Over the last few months or so I’ve been thinking about my life and not in a bad way or anything like that I was just thinking of all the things I’ve done over the last few years and how much everything has changed. I didn’t actually release how much stuff in my life had changed until I started to think about it and wow a lot has changed.
Ones I would never go onto a bus no matter what I just wouldn’t get on one unless I was with a family member or a friend who 100% knew what bus went to what stop and so on. Now the reason to why is because I had no clue what bus went wear and I’d be so worried that I’d end up getting lost or something and when bus companies went and changed the bus stops and route numbers it would make it even more harder. Down to all that I just through right the safest thing is to just never get on a bus because then I’ll never get lost and I’d never get worried but then the day came wear I had to “unfortunately” get a bus to get to my meeting on time. After that one very scary bus trip I then decided to go over to town with one of my friends and this is now me pushing it out their even more because I use to only go to town ones a year and every year I’d go to town it would always be different. After taking that one trip to town and the buses I’m now continually getting buses and heading into town and yes okay I know to some people this may come across as a really silly or a childish thing but everyone is nervous or scared about something.
I’ve always loved animals but my most favourite animal are rabbits and they always have been and the reason to why is because I love how they act, explorer and so on. Most of you will know that I ones had a rabbit called Dominos who I had for years and I adored him and I remember the day he died I said to my mum “I bet he wont be here when I get home from college” and well I wasn’t wrong the day he sadly passed away was the worst day of my life and every day I think of him and every day I re-think about the day he passed away.
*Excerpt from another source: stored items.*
/-- A push asks its tile for the credit of its next chunk or segment. -/
def State.pushAsk (s : State) (q : Nat) (x : Push) (e : Ecc) : State :=
  match s.pushNext x e with
  | (s, .error c) => s.pushFail q x c
  | (s, .ok n) =>
    let t := x.post.tile
    match s.credRefusal t x.post.slip n 2 with
    | 0 =>
      let y := { x with size := n, recNo := none }
      (s.upQuay q fun z => { z with pushes := mapFirst (fun v => v == x) (fun _ => y) z.pushes }).credQueue t x.post.slip n 2 q
    | k => s.pushFail q x (opCase 0x0110 k)

/-- QUAY_PUSH_START (R326): the home quay starts its next push, at most sixteen at once. -/
def State.pushStart (s : State) (q : Nat) (e : Ecc) : State :=
  match (s.quay q).pushQ with
  | [] => s
  | p :: l =>
    if (s.quay q).pushes.length ≥ 16 || s.quayFenced q || s.rd F.Q_STATUS_SELFREF q == 1 then s
    else
      let x : Push := ⟨p, 0, 0, p.base, 0, none⟩
      let s := s.upQuay q fun y => { y with pushQ := l, pushes := y.pushes ++ [x] }
      if pushReserved p then s.pushFail q x (opCase 0x010C) else s.pushAsk q x e

/-- T_EVLOG's class of a credit holder (R93). -/
def evClass (cls : Nat) : Nat := if cls = 2 then 2 else if cls = 4 then 1 else 4

/-- A refused holder: a code write is logged at the tile (R239), and a REVOKED record becomes free (R233). -/
def State.credRefused (s : State) (t c cls unit code : Nat) : State :=
  let s := if code = 2 then s.evlog t 0x07 (evClass cls) unit else s
  if code = 7 then s.freeCred t c else s

/-- Credited writes of 64 B that fill a credit and close it (R231), or the refusal of one. -/
def State.credFill (s : State) (t c cls unit off : Nat) : List (List Byte) → State × Nat
  | [] => (s, 0)
  | d :: r =>
    match s.credWriteCode t c cls unit off d.length with
    | 0 => (s.credWrite t c off d r.isEmpty).credFill t c cls unit (off + d.length) r
    | k => (s.credRefused t c cls unit k, k)

/-- The reports on the blocks of a chunk (R327): the first uncorrectable one's address. -/
def State.pushCheck (s : State) : List Nat → List Ecc → State × Option Nat
  | [], _ => (s, none)
  | a :: r, es =>
    match s.gcheck a 2 (es.headD .ok) with
    | (s, true) => (s, some a)
    | (s, false) => s.pushCheck r es.tail

/-- A push is complete: DONEOBJ, where it is enabled (R326). -/
def State.pushDone (s : State) (q : Nat) (x : Push) : State :=
  let s := s.upQuay q fun y => { y with pushes := dropFirst (fun z => z == x) y.pushes }
  if x.post.doneEn then s.toHub ⟨2, q, 1, x.post.doneObj, 1, s.tilePartN x.post.tile, false, x.post.addr, false⟩ else s

/-- PUSH_CHUNK_DONE (R326, R327): the first push with a credit granted writes it whole and goes on. es: the reports on
the chunk's blocks, then on the next segment's header. -/
def State.pushChunk (s : State) (q : Nat) (es : List Ecc) : State :=
  match (s.quay q).pushes.find? fun x => x.recNo.isSome with
  | none => s
  | some x =>
    let t := x.post.tile
    let c := x.recNo.getD 0
    let as := (List.range (x.size / 64)).map x.addrOf
    match as.find? fun a => (s.gbad a 64).isSome with
    | some a => s.pushFail q x ⟨0x09, 0, a⟩
    | none =>
      if as.any fun a => !s.servesRead a 64 2 q then s else
      let p := s.tilePartN t
      let (s, go) := s.bucketAdmit p false (as.map fun a => s.policedBytes a 64 p).sum
      if !go then s
      else
      match s.pushCheck as es with
      | (s, some a) => s.pushFail q x ⟨0x0D, 0, a⟩
      | (s, none) =>
        let s := as.foldl (fun s a => (s.gcountRead a 64 fun k => k != q).chargeRead a 64 p fun k => k != q) s
        let (s, code) := s.credFill t c 2 q 0 (as.map fun a => s.gbytes a 64)
        if code ≠ 0 then s.pushFail q x (opCase 0x0110 code)
        else
          let s := s.inc F.Q_PUSH_BYTES_BYTES x.size q
          let y := { x with pos := x.pos + x.size, segs := x.segs + 1, next := x.next + x.size, recNo := none }
          let s := s.upQuay q fun z => { z with pushes := mapFirst (fun v => v == x) (fun _ => y) z.pushes }
          let spent := if x.post.seg then decide (x.post.rows ≤ y.segs) else decide (x.post.rows * x.post.rowBytes ≤ y.pos)
          if spent then s.pushDone q y else s.pushAsk q y (es.getD as.length .ok)

/-! ## Gradients -/

/-- QUAY_GRADIENT_ADD (R330, R331, R333): the earliest inbound gradient flit is added into its block, lane by lane, after
the writes accepted before it. -/
def State.gradAdd (s : State) (q : Nat) (e : Ecc) : State :=
  match (s.quay q).grads with
  | [] => s
  | r :: l =>
    if !s.serves q 2 then s else
    let s := (s.upQuay q fun x => { x with grads := l, retries := 0 }).flushBefore q r
    let d := leVal (r.data.getD [])
    let (s, bad) := s.gcheck r.addr 5 e
    let old := match s.gmap r.addr with
      | some (k, o) => s.ldn (gkey k o) 64
      | none => 0
    let s := s.inc F.Q_RD_BYTES_BYTES 64 q
    if bad then s.halt r.unit 0x0D 7 (s.rd F.T_PC_ADDR r.unit) 0 r.addr
    else match lanes (fun i => fadd (lane old 32 i) (lane d 32 i)) 16 0 with
      | .error (c, _) => s.halt r.unit 0x02 7 (s.rd F.T_PC_ADDR r.unit) c r.addr
      | .ok xs =>
        let s := (s.gset r.addr (leBytes (joinLanes 32 xs) 64)).upQuay q fun x =>
          { x with wback := x.wback.filter fun b => b != r.addr / 64 * 64 }
        (s.inc F.Q_WR_BYTES_BYTES 64 q).inc F.Q_ADD_FLITS_FLITS 1 q

/-! ## Commands -/

/-- QUAY_DESCRIPTOR_ACCEPT (R319). -/
def execQuayDescriptorAccept (q : QuayId) (s : State) : Host.Outcome State Fault Refusal :=
  .next (if s.quayFenced q.val then s else s.timedAccept q.val)

/-- QUAY_BARRIER_ARRIVE (R320). -/
def execQuayBarrierArrive (q : QuayId) (part : PartId) (c : BitVec 8) (s : State) : Host.Outcome State Fault Refusal :=
  .next (s.quayArrive q.val part.val c.toNat)

/-- QUAY_FETCH_START (R321). -/
def execQuayFetchStart (q : QuayId) (tpl : BitVec 8) (s : State) : Host.Outcome State Fault Refusal :=
  .next (s.fetchStart q.val tpl.toNat)

/-- GDDR7_ACCESS_COMPLETE (R328). -/
def execGddr7AccessComplete (q : QuayId) (ecc : Ecc) (s : State) : Host.Outcome State Fault Refusal :=
  .next (s.accessComplete q.val ecc)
When he passed I was on the college bus home from Winchester and that was a (29 minutes to 1 hour drive).
When I sadly got the phone call to say that Domains got rushed to the vets I just cried because I knew he wasn’t going to come home and I knew I wasn’t going to be with him and as his owner I felt like I failed my job as an owner because I wasn’t with him. When I got to my stop I just ran off that bus just hoping he was okay and I got home rain to his hunch and found it wall empty and it only had his food bowl, drink bowl and some toys. I then ran up into my room walking back and forth, back and forth and after an hour my mum came up into my room and said “Jack he’s gone” and I was dredging them words and when I got told he was gone I just fell to the fool and my mind was all over the place and I didn’t eat for weeks because of it and people say “you’re get over it” and I haven’t fully gotten over it.
With all that said 3 years later I had another wonderful little rabbit who you all know as well and that is Kiara and I remember when my mum and dad went to and get Kiara they said “Oh Jack we are just going to get the cat” and well me being the animal lover I am I just assumed that what they were going to get but no instead they went over to Pets At Home to go and get Kiara and when she came to her forever home I just fell in love and I absolutely adore Kiara she means so much to me and just like with Dominos I’ll do anything to protect her.
I remember when I started my blog what was back then “jackdeyes.wordpress.com” and well 5 years ago I had no clue what I was even doing and yes I had no clue what Twitter or Instagram was so you can most probably guess how lost I felt when I started blogging. When I made my first 5 blog posts I just made about any random thing and well I think it was a little obvious that I was completely lost and well after 2 years later of actually working out what I’m doing and what my blog was going to be about. I then started thinking about Twitter and Instagram and ones again actually work out what they are and how on earth I’d actually use them. Back in September time or near their I believe my plans to change Jack Dyes Lifestyle around finally came true and I was so excited and when pay-day finally arrived I was continually open and closing the banking app on my iPhone XS waiting for my pay-day money to come in. Ones it did come in to my account I got my Kindle and went onto the WordPress website and made all the changes like my URL what as you know got set to jackdeyes.com
When I made them changes to my blog I had to keep all my excitement inside because my family were all asleep and yes I was doing all of this at 1am-2am and I’ve never regretted making that decision and I’m so glad I did.